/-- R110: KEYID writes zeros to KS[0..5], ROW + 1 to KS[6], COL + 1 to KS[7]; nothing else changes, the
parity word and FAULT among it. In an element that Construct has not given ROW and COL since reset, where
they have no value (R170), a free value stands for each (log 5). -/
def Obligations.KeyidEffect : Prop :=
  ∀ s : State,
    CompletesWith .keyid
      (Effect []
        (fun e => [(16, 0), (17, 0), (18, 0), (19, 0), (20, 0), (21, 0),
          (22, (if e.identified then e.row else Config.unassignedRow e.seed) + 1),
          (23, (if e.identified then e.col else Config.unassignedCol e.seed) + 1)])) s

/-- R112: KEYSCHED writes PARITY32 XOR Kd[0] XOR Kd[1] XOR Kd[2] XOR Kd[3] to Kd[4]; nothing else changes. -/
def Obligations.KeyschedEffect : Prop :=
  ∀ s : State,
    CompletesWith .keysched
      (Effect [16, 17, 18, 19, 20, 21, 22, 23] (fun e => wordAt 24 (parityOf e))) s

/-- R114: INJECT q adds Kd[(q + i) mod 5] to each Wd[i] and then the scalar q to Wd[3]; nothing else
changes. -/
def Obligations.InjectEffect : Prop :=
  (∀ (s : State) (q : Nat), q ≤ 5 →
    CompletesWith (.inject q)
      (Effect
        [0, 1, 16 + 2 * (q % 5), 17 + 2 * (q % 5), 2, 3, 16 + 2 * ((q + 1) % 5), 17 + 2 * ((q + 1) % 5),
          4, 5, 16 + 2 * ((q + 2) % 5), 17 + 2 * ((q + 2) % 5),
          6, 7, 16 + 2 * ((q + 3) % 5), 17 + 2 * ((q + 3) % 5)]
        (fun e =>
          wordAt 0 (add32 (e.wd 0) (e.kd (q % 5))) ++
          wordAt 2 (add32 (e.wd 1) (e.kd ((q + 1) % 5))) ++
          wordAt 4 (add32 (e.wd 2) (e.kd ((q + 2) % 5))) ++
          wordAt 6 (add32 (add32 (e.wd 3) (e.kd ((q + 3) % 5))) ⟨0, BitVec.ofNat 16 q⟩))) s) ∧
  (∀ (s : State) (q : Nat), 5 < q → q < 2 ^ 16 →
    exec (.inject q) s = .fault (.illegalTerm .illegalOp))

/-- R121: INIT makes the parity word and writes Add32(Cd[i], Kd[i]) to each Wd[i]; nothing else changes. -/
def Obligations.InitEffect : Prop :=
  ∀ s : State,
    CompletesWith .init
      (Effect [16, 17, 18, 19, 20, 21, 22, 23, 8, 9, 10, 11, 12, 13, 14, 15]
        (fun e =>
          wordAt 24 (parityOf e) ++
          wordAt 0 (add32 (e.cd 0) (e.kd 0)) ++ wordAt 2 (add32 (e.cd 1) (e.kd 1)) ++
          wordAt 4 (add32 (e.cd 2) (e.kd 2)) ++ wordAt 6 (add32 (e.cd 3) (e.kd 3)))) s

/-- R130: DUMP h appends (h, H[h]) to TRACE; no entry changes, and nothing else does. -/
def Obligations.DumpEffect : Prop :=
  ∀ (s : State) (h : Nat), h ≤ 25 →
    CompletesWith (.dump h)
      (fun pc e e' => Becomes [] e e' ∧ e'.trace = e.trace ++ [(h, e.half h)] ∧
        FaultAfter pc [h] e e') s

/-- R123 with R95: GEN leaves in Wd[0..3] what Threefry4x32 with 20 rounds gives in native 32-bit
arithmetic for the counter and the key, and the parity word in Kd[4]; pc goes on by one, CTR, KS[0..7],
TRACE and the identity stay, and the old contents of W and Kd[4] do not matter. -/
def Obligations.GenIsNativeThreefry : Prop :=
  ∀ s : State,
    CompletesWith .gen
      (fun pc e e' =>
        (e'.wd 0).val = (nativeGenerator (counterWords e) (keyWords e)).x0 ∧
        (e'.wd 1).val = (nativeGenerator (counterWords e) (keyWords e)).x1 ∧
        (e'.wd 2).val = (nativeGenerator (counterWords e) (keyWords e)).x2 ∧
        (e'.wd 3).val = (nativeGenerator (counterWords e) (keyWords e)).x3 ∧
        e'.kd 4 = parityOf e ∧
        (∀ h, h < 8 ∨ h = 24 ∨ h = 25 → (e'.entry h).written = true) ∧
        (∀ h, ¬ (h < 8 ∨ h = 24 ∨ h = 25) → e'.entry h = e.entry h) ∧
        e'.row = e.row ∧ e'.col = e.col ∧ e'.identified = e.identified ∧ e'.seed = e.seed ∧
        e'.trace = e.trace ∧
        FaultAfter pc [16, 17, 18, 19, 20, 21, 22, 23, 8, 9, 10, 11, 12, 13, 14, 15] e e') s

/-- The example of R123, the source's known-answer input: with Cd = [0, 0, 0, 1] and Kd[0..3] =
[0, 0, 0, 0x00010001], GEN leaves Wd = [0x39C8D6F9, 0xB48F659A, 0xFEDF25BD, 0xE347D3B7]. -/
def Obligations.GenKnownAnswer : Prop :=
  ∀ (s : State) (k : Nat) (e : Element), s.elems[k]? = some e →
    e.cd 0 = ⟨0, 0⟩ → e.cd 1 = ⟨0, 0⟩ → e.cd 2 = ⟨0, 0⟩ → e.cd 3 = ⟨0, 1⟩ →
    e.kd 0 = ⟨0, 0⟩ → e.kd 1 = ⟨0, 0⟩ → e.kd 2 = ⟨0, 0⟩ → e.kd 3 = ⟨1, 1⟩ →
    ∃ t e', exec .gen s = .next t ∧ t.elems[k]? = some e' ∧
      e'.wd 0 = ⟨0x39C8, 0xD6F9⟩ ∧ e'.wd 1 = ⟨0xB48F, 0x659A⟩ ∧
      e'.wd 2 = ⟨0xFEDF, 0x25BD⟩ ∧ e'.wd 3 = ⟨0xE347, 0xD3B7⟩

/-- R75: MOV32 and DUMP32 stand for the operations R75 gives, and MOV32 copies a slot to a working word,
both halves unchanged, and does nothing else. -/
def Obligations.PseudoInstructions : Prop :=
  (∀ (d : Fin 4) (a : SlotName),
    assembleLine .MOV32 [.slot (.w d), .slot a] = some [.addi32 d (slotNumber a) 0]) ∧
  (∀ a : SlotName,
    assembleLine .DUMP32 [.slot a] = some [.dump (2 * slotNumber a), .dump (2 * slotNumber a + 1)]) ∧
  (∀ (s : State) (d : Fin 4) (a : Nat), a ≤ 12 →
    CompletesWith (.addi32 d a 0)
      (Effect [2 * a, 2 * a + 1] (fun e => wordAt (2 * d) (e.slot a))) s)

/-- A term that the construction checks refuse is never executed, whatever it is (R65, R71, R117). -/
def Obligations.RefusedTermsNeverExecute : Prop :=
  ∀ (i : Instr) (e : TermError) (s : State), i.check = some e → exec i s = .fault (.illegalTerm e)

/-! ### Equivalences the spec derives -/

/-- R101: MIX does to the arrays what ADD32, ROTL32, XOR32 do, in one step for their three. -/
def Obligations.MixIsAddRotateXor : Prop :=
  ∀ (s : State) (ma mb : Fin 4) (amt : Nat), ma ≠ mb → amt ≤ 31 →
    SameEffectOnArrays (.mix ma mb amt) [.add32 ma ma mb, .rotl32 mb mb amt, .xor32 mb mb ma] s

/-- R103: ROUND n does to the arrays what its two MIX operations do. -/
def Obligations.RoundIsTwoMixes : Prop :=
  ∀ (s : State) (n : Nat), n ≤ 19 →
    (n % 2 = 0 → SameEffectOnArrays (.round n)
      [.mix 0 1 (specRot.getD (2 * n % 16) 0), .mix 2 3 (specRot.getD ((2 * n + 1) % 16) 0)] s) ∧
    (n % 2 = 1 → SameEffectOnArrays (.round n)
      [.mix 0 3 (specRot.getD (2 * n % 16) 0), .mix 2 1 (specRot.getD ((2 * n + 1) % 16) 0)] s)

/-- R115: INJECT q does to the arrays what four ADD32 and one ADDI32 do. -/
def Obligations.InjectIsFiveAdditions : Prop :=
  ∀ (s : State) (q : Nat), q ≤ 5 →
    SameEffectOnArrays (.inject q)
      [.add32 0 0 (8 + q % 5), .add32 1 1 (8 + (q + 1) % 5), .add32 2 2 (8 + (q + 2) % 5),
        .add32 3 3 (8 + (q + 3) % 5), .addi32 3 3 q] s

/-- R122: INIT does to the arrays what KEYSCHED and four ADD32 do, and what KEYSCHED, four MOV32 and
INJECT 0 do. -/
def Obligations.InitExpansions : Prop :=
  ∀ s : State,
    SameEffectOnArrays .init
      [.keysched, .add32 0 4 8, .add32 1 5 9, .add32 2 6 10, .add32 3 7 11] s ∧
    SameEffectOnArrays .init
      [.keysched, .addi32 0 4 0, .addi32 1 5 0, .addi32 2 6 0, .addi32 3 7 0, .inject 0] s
• • • • • • •
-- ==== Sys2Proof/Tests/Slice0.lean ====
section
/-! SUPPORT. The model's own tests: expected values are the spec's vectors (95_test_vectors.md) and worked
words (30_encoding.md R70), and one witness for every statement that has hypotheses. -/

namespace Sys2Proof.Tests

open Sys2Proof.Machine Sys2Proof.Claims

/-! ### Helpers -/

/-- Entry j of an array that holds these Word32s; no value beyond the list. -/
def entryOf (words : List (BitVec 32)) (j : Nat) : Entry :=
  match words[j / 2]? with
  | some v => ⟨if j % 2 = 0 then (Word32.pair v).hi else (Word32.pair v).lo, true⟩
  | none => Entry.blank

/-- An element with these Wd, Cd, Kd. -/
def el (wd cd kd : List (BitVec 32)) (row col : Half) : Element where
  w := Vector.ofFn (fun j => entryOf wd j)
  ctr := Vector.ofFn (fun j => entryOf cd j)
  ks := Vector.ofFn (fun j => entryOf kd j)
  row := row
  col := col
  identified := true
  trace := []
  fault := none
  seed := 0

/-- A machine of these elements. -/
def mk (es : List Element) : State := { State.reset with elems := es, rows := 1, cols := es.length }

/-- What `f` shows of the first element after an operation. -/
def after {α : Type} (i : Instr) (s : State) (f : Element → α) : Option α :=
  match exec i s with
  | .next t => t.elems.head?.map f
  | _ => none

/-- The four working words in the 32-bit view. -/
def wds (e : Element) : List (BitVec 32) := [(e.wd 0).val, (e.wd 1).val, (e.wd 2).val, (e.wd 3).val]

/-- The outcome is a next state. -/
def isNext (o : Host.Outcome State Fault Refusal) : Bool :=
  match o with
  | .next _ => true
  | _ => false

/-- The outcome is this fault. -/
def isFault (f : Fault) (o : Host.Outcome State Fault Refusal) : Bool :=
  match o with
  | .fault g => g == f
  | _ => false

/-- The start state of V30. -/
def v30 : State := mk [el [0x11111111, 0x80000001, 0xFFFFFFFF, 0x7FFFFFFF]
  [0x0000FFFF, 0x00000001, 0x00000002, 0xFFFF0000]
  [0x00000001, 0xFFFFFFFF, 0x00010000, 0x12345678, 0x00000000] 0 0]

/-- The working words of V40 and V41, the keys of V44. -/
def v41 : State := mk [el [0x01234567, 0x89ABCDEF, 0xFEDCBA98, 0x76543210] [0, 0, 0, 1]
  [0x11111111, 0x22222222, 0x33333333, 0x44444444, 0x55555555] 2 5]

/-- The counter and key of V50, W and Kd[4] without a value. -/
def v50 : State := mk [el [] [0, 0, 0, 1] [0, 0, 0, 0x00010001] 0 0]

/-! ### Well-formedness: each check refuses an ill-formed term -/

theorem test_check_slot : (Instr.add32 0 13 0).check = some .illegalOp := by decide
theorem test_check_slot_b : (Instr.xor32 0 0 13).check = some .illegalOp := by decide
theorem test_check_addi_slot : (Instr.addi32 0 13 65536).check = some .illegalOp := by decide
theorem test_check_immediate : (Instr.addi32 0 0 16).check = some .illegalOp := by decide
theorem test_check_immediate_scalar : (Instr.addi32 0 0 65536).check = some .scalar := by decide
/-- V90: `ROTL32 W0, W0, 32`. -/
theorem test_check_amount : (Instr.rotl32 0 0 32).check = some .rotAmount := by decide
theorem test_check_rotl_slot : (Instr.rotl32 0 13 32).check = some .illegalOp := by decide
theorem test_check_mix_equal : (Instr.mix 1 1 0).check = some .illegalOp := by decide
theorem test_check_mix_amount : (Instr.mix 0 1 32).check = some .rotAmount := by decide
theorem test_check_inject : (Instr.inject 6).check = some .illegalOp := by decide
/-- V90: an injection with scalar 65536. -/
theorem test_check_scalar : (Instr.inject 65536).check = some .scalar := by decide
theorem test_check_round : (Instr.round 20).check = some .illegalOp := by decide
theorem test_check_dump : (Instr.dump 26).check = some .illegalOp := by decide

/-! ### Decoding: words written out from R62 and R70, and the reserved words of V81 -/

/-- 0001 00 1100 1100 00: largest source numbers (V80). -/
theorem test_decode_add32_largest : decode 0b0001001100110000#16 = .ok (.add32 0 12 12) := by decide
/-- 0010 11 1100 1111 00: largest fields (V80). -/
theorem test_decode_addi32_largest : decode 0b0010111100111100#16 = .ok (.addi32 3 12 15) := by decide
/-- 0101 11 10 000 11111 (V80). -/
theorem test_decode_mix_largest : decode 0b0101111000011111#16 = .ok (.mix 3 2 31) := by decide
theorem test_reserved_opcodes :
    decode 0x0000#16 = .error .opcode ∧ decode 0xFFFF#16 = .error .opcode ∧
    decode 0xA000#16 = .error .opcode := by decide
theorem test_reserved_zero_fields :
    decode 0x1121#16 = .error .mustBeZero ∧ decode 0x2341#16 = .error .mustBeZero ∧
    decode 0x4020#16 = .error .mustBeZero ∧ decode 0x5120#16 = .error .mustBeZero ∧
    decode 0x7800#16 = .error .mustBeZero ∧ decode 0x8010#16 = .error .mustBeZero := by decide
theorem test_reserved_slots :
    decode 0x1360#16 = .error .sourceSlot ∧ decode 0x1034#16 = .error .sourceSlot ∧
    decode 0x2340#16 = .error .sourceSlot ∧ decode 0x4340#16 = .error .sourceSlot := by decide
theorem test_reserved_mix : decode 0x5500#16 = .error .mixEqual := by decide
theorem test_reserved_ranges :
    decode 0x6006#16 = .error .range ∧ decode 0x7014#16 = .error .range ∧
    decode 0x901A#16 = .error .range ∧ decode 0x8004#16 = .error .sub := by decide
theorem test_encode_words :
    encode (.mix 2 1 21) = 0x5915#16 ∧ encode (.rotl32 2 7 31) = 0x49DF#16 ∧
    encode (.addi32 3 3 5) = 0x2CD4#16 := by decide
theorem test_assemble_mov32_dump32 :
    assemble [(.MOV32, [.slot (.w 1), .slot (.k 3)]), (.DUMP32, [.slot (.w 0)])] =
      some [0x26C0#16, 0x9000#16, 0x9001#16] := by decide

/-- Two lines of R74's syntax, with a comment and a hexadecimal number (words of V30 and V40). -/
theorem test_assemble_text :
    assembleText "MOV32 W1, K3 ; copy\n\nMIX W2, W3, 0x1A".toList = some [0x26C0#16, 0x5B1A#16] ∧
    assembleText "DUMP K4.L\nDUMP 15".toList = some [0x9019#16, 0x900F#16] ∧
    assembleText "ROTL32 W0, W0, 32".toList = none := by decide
• • • • • • •
▶ [ACTION ITEM]:
In the listing above, locate the line containing "state of V30. -/" and the line containing "numbers (V80). -/". Transcribe those two lines and everything between them, exactly as written.

▶ [EXERCISE RESULT]:
/-- The start state of V30. -/
def v30 : State := mk [el [0x11111111, 0x80000001, 0xFFFFFFFF, 0x7FFFFFFF]
  [0x0000FFFF, 0x00000001, 0x00000002, 0xFFFF0000]
  [0x00000001, 0xFFFFFFFF, 0x00010000, 0x12345678, 0x00000000] 0 0]

/-- The working words of V40 and V41, the keys of V44. -/
def v41 : State := mk [el [0x01234567, 0x89ABCDEF, 0xFEDCBA98, 0x76543210] [0, 0, 0, 1]
  [0x11111111, 0x22222222, 0x33333333, 0x44444444, 0x55555555] 2 5]

/-- The counter and key of V50, W and Kd[4] without a value. -/
def v50 : State := mk [el [] [0, 0, 0, 1] [0, 0, 0, 0x00010001] 0 0]

/-! ### Well-formedness: each check refuses an ill-formed term -/

theorem test_check_slot : (Instr.add32 0 13 0).check = some .illegalOp := by decide
theorem test_check_slot_b : (Instr.xor32 0 0 13).check = some .illegalOp := by decide
theorem test_check_addi_slot : (Instr.addi32 0 13 65536).check = some .illegalOp := by decide
theorem test_check_immediate : (Instr.addi32 0 0 16).check = some .illegalOp := by decide
theorem test_check_immediate_scalar : (Instr.addi32 0 0 65536).check = some .scalar := by decide
/-- V90: `ROTL32 W0, W0, 32`. -/
theorem test_check_amount : (Instr.rotl32 0 0 32).check = some .rotAmount := by decide
theorem test_check_rotl_slot : (Instr.rotl32 0 13 32).check = some .illegalOp := by decide
theorem test_check_mix_equal : (Instr.mix 1 1 0).check = some .illegalOp := by decide
theorem test_check_mix_amount : (Instr.mix 0 1 32).check = some .rotAmount := by decide
theorem test_check_inject : (Instr.inject 6).check = some .illegalOp := by decide
/-- V90: an injection with scalar 65536. -/
theorem test_check_scalar : (Instr.inject 65536).check = some .scalar := by decide
theorem test_check_round : (Instr.round 20).check = some .illegalOp := by decide
theorem test_check_dump : (Instr.dump 26).check = some .illegalOp := by decide

/-! ### Decoding: words written out from R62 and R70, and the reserved words of V81 -/

/-- 0001 00 1100 1100 00: largest source numbers (V80). -/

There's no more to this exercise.